Exercise requirements: I need all of the entries printed exactly.

Dataset entries:
/-- One activation context (R11). -/
structure Ctx where
  act   : Option Activation
  /-- counts starts and ends, so that a late reply is told from a current one (R73) -/
  epoch : Nat
  pc    : Word
  /-- x1 to x7 -/
  glob  : FMap Word
  /-- windowed registers: frame w holds i0–i7 and l0–l7 of window w at 16w to 16w+15; o0–o7 of window w are
  i0–i7 of frame w+1 (R16) -/
  win   : FMap Word
  depth : Nat
  v     : FMap Vec
  k     : FMap (BitVec 32)
  vrm    : Word
  vflags : Word
  actmsg   : Word
  acttag   : Word
  actround : Word
  actchan  : Word
  actsrc   : Word
  trapcause : Word
  trapval   : Word
  trappc    : Word
  trapmsg   : Word
  /-- uncommitted entries of the send buffer, in issue order (R18) -/
  send  : List OutMsg
  ld : Nat
  st : Nat
  sy : Nat
  gather  : Option Gather
  checks  : Option Checks
  /-- a PHASE that has issued and stalls: its address, the acceptance number from which commands came after its issue, its group
  and its queue mask (R276, R301) -/
  phaseAt : Option (Word × Nat × Nat × BitVec 3)
  /-- the barrier record: address and generation (R296) -/
  barrier : Option (Nat × Nat)
  blocks  : List FetchBlock
  /-- requests of injected PUSHes that may still be to be performed (R52) -/
  pushes  : List Nat
  /-- consecutive cycles ready and not chosen (R193) -/
  waits : Nat
  /-- clock of the DONE or TRET that ended the last activation, and its tag: the context is free from the next cycle on (R22, R79) -/
  left  : Option (Nat × Option Nat)
  deriving DecidableEq, Repr

/-- An entry of the route cache (R231). -/
structure RcEntry where
  key : Nat
  fwd : Route
  ret : Option Route
  deriving DecidableEq, Repr

/-- A channel slot (R232). -/
structure Slot where
  route  : Option Route
  rch    : Nat
  fmt    : Nat
  gen    : Nat
  round  : Nat
  logged : Bool
  tied   : Bool
  deriving DecidableEq, Repr

/-- A handler-table entry (R190); enable and pending bits live in TAGEN and TAGPEND. -/
structure TagEntry where
  handler : Nat
  close   : Nat
  join    : Word
  const   : BitVec 32
  valid   : Bool
  gated   : Bool
  serial  : Bool
  queue   : Nat
  role    : Nat
  deriving DecidableEq, Repr

/-- Round state of a gated tag (R195, R196). -/
structure RoundState where
  cur     : Nat
  setCur  : Word
  setNext : Word
  /-- arrival numbers of the markers that completed the current and the next set (R197) -/
  seqCur  : Nat
  seqNext : Nat
  /-- TRET has released an aborted close of the tag for a replay (R79, R197) -/
  again   : Bool
  deriving DecidableEq, Repr

/-- What the hold buffer holds: early data or a copy of an early marker for one tag (R195, R196). -/
inductive Held where
  | data (m : Msg)
  /-- `tie`: the sender, if its channel is tied (R350) -/
  | marker (tag rch round seq : Nat) (tie : Option Nat)
  deriving DecidableEq, Repr

/-- A command as accepted (R78, R171). -/
structure QCmd where
  word  : Vec
  mode  : Mode
  /-- acceptance order over the three queues (R109) -/
  stamp : Nat
  deriving DecidableEq, Repr

/-- A loop record as sampled (R100). -/
structure LoopRec where
  fmt     : Nat
  bounds  : List Nat
  strides : List Int
  deriving DecidableEq, Repr

/-- A page as a holder of translations keeps it (R309, R311). -/
structure Page where
  /-- virtual base and size in bytes of the page -/
  base : Nat
  size : Nat
  leaf : Word
  deriving DecidableEq, Repr

/-- One stream register (R102–R107). -/
structure Stream where
  bound  : Bool
  ctx    : Nat
  epoch  : Nat
  mode   : Mode
  eng    : Nat
  /-- element bytes: 8 or 32 -/
  esize  : Nat
  outb   : Bool
  base   : Nat
  loop   : Option LoopRec
  count  : Nat
  /-- next element the address generator accesses -/
  next   : Nat
  /-- elements read or pushed by port accesses -/
  used   : Nat
  arrived : List (List Byte)
  pushed  : List (List Byte)
  /-- requests of the stream in flight -/
  inflight : List Nat
  /-- held fault: reason, address, element index -/
  fault  : Option (Nat × Nat × Nat)
  page   : Option Page
  xlate  : Bool
  /-- serial number of the binding, telling replies of an earlier binding apart -/
  serial : Nat
  deriving DecidableEq, Repr

/-- A macro of the matrix engine (R154). -/
structure Macro where
  valid  : Bool
  fmt    : Nat
  wide   : Bool
  /-- the 64 codes of each column -/
  codes  : List (List Nat)
  scales : List Nat
  deriving DecidableEq, Repr

/-- The A row buffer (R154). -/
structure ABuf where
  valid  : Bool
  fmt    : Nat
  len    : Nat
  rows   : Nat
  /-- the codes of each row -/
  codes  : List (List Nat)
  /-- the scale bytes of each row's blocks -/
  scales : List (List Nat)
  deriving DecidableEq, Repr

/-- An accumulator bank: entry (r, c) at 32r + c, and the window base (R154). -/
structure Bank where
  acc  : FMap Int
  base : Int
  deriving DecidableEq, Repr

/-- The configuration latch (R154, R166). -/
structure Latch where
  fmta : Nat
  fmtb : Nat
  sca  : Nat
  scb  : Nat
  deriving DecidableEq, Repr

/-- A command an engine has started and not yet performed (R108). -/
structure Job where
  cmd    : QCmd
  instr  : Instr
  /-- formats and scales sampled at the start (R159) -/
  cfg    : Latch
  loop   : Option LoopRec
  /-- tuple, row or element the engine handles next -/
  cursor : Nat
  /-- bytes of it already written -/
  pos    : Nat
  /-- bytes read that are still needed -/
  buf    : List Byte
  /-- index-list header: element count and size (R173) -/
  hdr    : Option (Nat × Nat)
  /-- index-list element of the cursor, once read -/
  idx    : Option Int
  /-- the command has no more accesses to make -/
  done   : Bool
  /-- QWAIT: clock of the last unsatisfying read (R177) -/
  polled : Option Nat
  deriving DecidableEq, Repr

Exercise output:
/-- One activation context (R11). -/
structure Ctx where
  act   : Option Activation
  /-- counts starts and ends, so that a late reply is told from a current one (R73) -/
  epoch : Nat
  pc    : Word
  /-- x1 to x7 -/
  glob  : FMap Word
  /-- windowed registers: frame w holds i0–i7 and l0–l7 of window w at 16w to 16w+15; o0–o7 of window w are
  i0–i7 of frame w+1 (R16) -/
  win   : FMap Word
  depth : Nat
  v     : FMap Vec
  k     : FMap (BitVec 32)
  vrm    : Word
  vflags : Word
  actmsg   : Word
  acttag   : Word
  actround : Word
  actchan  : Word
  actsrc   : Word
  trapcause : Word
  trapval   : Word
  trappc    : Word
  trapmsg   : Word
  /-- uncommitted entries of the send buffer, in issue order (R18) -/
  send  : List OutMsg
  ld : Nat
  st : Nat
  sy : Nat
  gather  : Option Gather
  checks  : Option Checks
  /-- a PHASE that has issued and stalls: its address, the acceptance number from which commands came after its issue, its group
  and its queue mask (R276, R301) -/
  phaseAt : Option (Word × Nat × Nat × BitVec 3)
  /-- the barrier record: address and generation (R296) -/
  barrier : Option (Nat × Nat)
  blocks  : List FetchBlock
  /-- requests of injected PUSHes that may still be to be performed (R52) -/
  pushes  : List Nat
  /-- consecutive cycles ready and not chosen (R193) -/
  waits : Nat
  /-- clock of the DONE or TRET that ended the last activation, and its tag: the context is free from the next cycle on (R22, R79) -/
  left  : Option (Nat × Option Nat)
  deriving DecidableEq, Repr

/-- An entry of the route cache (R231). -/
structure RcEntry where
  key : Nat
  fwd : Route
  ret : Option Route
  deriving DecidableEq, Repr

/-- A channel slot (R232). -/
structure Slot where
  route  : Option Route
  rch    : Nat
  fmt    : Nat
  gen    : Nat
  round  : Nat
  logged : Bool
  tied   : Bool
  deriving DecidableEq, Repr

/-- A handler-table entry (R190); enable and pending bits live in TAGEN and TAGPEND. -/
structure TagEntry where
  handler : Nat
  close   : Nat
  join    : Word
  const   : BitVec 32
  valid   : Bool
  gated   : Bool
  serial  : Bool
  queue   : Nat
  role    : Nat
  deriving DecidableEq, Repr

/-- Round state of a gated tag (R195, R196). -/
structure RoundState where
  cur     : Nat
  setCur  : Word
  setNext : Word
  /-- arrival numbers of the markers that completed the current and the next set (R197) -/
  seqCur  : Nat
  seqNext : Nat
  /-- TRET has released an aborted close of the tag for a replay (R79, R197) -/
  again   : Bool
  deriving DecidableEq, Repr

/-- What the hold buffer holds: early data or a copy of an early marker for one tag (R195, R196). -/
inductive Held where
  | data (m : Msg)
  /-- `tie`: the sender, if its channel is tied (R350) -/
  | marker (tag rch round seq : Nat) (tie : Option Nat)
  deriving DecidableEq, Repr

/-- A command as accepted (R78, R171). -/
structure QCmd where
  word  : Vec
  mode  : Mode
  /-- acceptance order over the three queues (R109) -/
  stamp : Nat
  deriving DecidableEq, Repr

/-- A loop record as sampled (R100). -/
structure LoopRec where
  fmt     : Nat
  bounds  : List Nat
  strides : List Int
  deriving DecidableEq, Repr

/-- A page as a holder of translations keeps it (R309, R311). -/
structure Page where
  /-- virtual base and size in bytes of the page -/
  base : Nat
  size : Nat
  leaf : Word
  deriving DecidableEq, Repr

/-- One stream register (R102–R107). -/
structure Stream where
  bound  : Bool
  ctx    : Nat
  epoch  : Nat
  mode   : Mode
  eng    : Nat
  /-- element bytes: 8 or 32 -/
  esize  : Nat
  outb   : Bool
  base   : Nat
  loop   : Option LoopRec
  count  : Nat
  /-- next element the address generator accesses -/
  next   : Nat
  /-- elements read or pushed by port accesses -/
  used   : Nat
  arrived : List (List Byte)
  pushed  : List (List Byte)
  /-- requests of the stream in flight -/
  inflight : List Nat
  /-- held fault: reason, address, element index -/
  fault  : Option (Nat × Nat × Nat)
  page   : Option Page
  xlate  : Bool
  /-- serial number of the binding, telling replies of an earlier binding apart -/
  serial : Nat
  deriving DecidableEq, Repr

/-- A macro of the matrix engine (R154). -/
structure Macro where
  valid  : Bool
  fmt    : Nat
  wide   : Bool
  /-- the 64 codes of each column -/
  codes  : List (List Nat)
  scales : List Nat
  deriving DecidableEq, Repr

/-- The A row buffer (R154). -/
structure ABuf where
  valid  : Bool
  fmt    : Nat
  len    : Nat
  rows   : Nat
  /-- the codes of each row -/
  codes  : List (List Nat)
  /-- the scale bytes of each row's blocks -/
  scales : List (List Nat)
  deriving DecidableEq, Repr

/-- An accumulator bank: entry (r, c) at 32r + c, and the window base (R154). -/
structure Bank where
  acc  : FMap Int
  base : Int
  deriving DecidableEq, Repr

/-- The configuration latch (R154, R166). -/
structure Latch where
  fmta : Nat
  fmtb : Nat
  sca  : Nat
  scb  : Nat
  deriving DecidableEq, Repr

/-- A command an engine has started and not yet performed (R108). -/
structure Job where
  cmd    : QCmd
  instr  : Instr
  /-- formats and scales sampled at the start (R159) -/
  cfg    : Latch
  loop   : Option LoopRec
  /-- tuple, row or element the engine handles next -/
  cursor : Nat
  /-- bytes of it already written -/
  pos    : Nat
  /-- bytes read that are still needed -/
  buf    : List Byte
  /-- index-list header: element count and size (R173) -/
  hdr    : Option (Nat × Nat)
  /-- index-list element of the cursor, once read -/
  idx    : Option Int
  /-- the command has no more accesses to make -/
  done   : Bool
  /-- QWAIT: clock of the last unsatisfying read (R177) -/
  polled : Option Nat
  deriving DecidableEq, Repr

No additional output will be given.